As shown in Table 2, the parallel K-means algorithm developed in this paper achieved a speedup ratio of 20.8 when analyzing 3,600 data points from 450 water samples. This significantly improved the speed of water sample analysis, saving analysis time and providing more time for coal mine emergency rescue operations.
Sampling Point | Analysis Correctness Rate | Computation Time | Speedup Ratio |
K-means Parallel K-means | 99% | 13 minutes | 20.8 |
Serial K-means (single machine, Lenovo) | 99% | 270 minutes |
6. Conclusion
Many algorithms used in big data analysis are quite complex and consist of multiple iterative steps [17], [18], [19]. Although the Google Cloud MapReduce environment is a widely used big data analysis platform, it cannot directly run algorithms with iterative steps. To address this issue, this paper takes the K-means algorithm as an example and upgrades the serial K-means algorithm to a parallel K-means algorithm that can run in the Google Cloud MapReduce environment.
This paper proposes an explicit parallel K-means algorithm that can produce correct results within the MapReduce environment. The parallel algorithm is composed of multiple super-steps. Within each super-step, parallel computation is performed, but the super-steps themselves are executed serially. A super-step corresponds to one iteration of the serial K-means algorithm. During each super-step, each compute node (processor, worker) parallelly computes the mean value for a cluster center. The parallel computation within each super-step is achieved through Map and Reduce functions. Both theoretical analysis and experimental results show that the parallel K-means algorithm developed in this paper can run correctly within the Google MapReduce environment. Furthermore, the results of the parallel K-means algorithm are consistent with those of the serial K-means algorithm. The speedup ratio achieved for analyzing 3,600 data points from 450 water samples is 20.8, significantly improving the analysis speed and saving time for coal mine rescue operations.

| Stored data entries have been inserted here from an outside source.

@[simp] theorem State.setBlock_block : (s.setBlock b).block = b := rfl
@[simp] theorem State.setBlock_host : (s.setBlock b).host = s.host := rfl
@[simp] theorem State.setPos_block : (s.setPos n).block = s.block := rfl
@[simp] theorem State.setPos_program : (s.setPos n).host.program = s.host.program := rfl
@[simp] theorem State.setPos_pos : (s.setPos n).host.pos = n := rfl
@[simp] theorem State.setPos_readVal : (s.setPos n).host.readVal = s.host.readVal := rfl
@[simp] theorem State.setReadVal_block : (s.setReadVal v).block = s.block := rfl
@[simp] theorem State.setReadVal_program : (s.setReadVal v).host.program = s.host.program := rfl
@[simp] theorem State.setReadVal_pos : (s.setReadVal v).host.pos = s.host.pos := rfl
@[simp] theorem State.setReadVal_readVal : (s.setReadVal v).host.readVal = v := rfl
@[simp] theorem State.advance_block : s.advance.block = s.block := rfl
@[simp] theorem State.advance_program : s.advance.host.program = s.host.program := rfl
@[simp] theorem State.advance_pos : s.advance.host.pos = s.host.pos + 1 := rfl
@[simp] theorem State.advance_readVal : s.advance.host.readVal = s.host.readVal := rfl
@[simp] theorem State.setBlock_setBlock : (s.setBlock b).setBlock b' = s.setBlock b' := rfl
@[simp] theorem State.setBlock_self : s.setBlock s.block = s := rfl
@[simp] theorem State.withCommand_block : (s.withCommand v).block = s.block := rfl
@[simp] theorem State.withCommand_pos : (s.withCommand v).host.pos = 0 := rfl
@[simp] theorem State.withCommand_readVal : (s.withCommand v).host.readVal = s.host.readVal := rfl
@[simp] theorem State.withCommand_program :
    (s.withCommand v).host.program = [.wr 0 v] := rfl
@[simp] theorem State.withCommand_stmt : (s.withCommand v).stmt = some (.wr 0 v) := rfl
@[simp] theorem State.withFetchWord_stmt :
    (s.withFetchWord n m).stmt = some (.wr 0 (commandWord n m)) := rfl

end

end Sys2Proof.Machine
end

The method proposed in this paper is not only suitable for the parallel K-means algorithm but also applicable to many other big data analysis algorithms that consist of multiple iterative steps. The parallel K-means algorithm presented here has broad application value in fields such as facial recognition, fingerprint recognition, language models, speech recognition, artificial intelligence, and public safety identification for criminal detection.
The data supporting our research results are deposited in H. Y. Gao and S. C. Yu at 200600737ysc@ncist.edu.cn (email).
The authors declare that they have no conflicts of interest.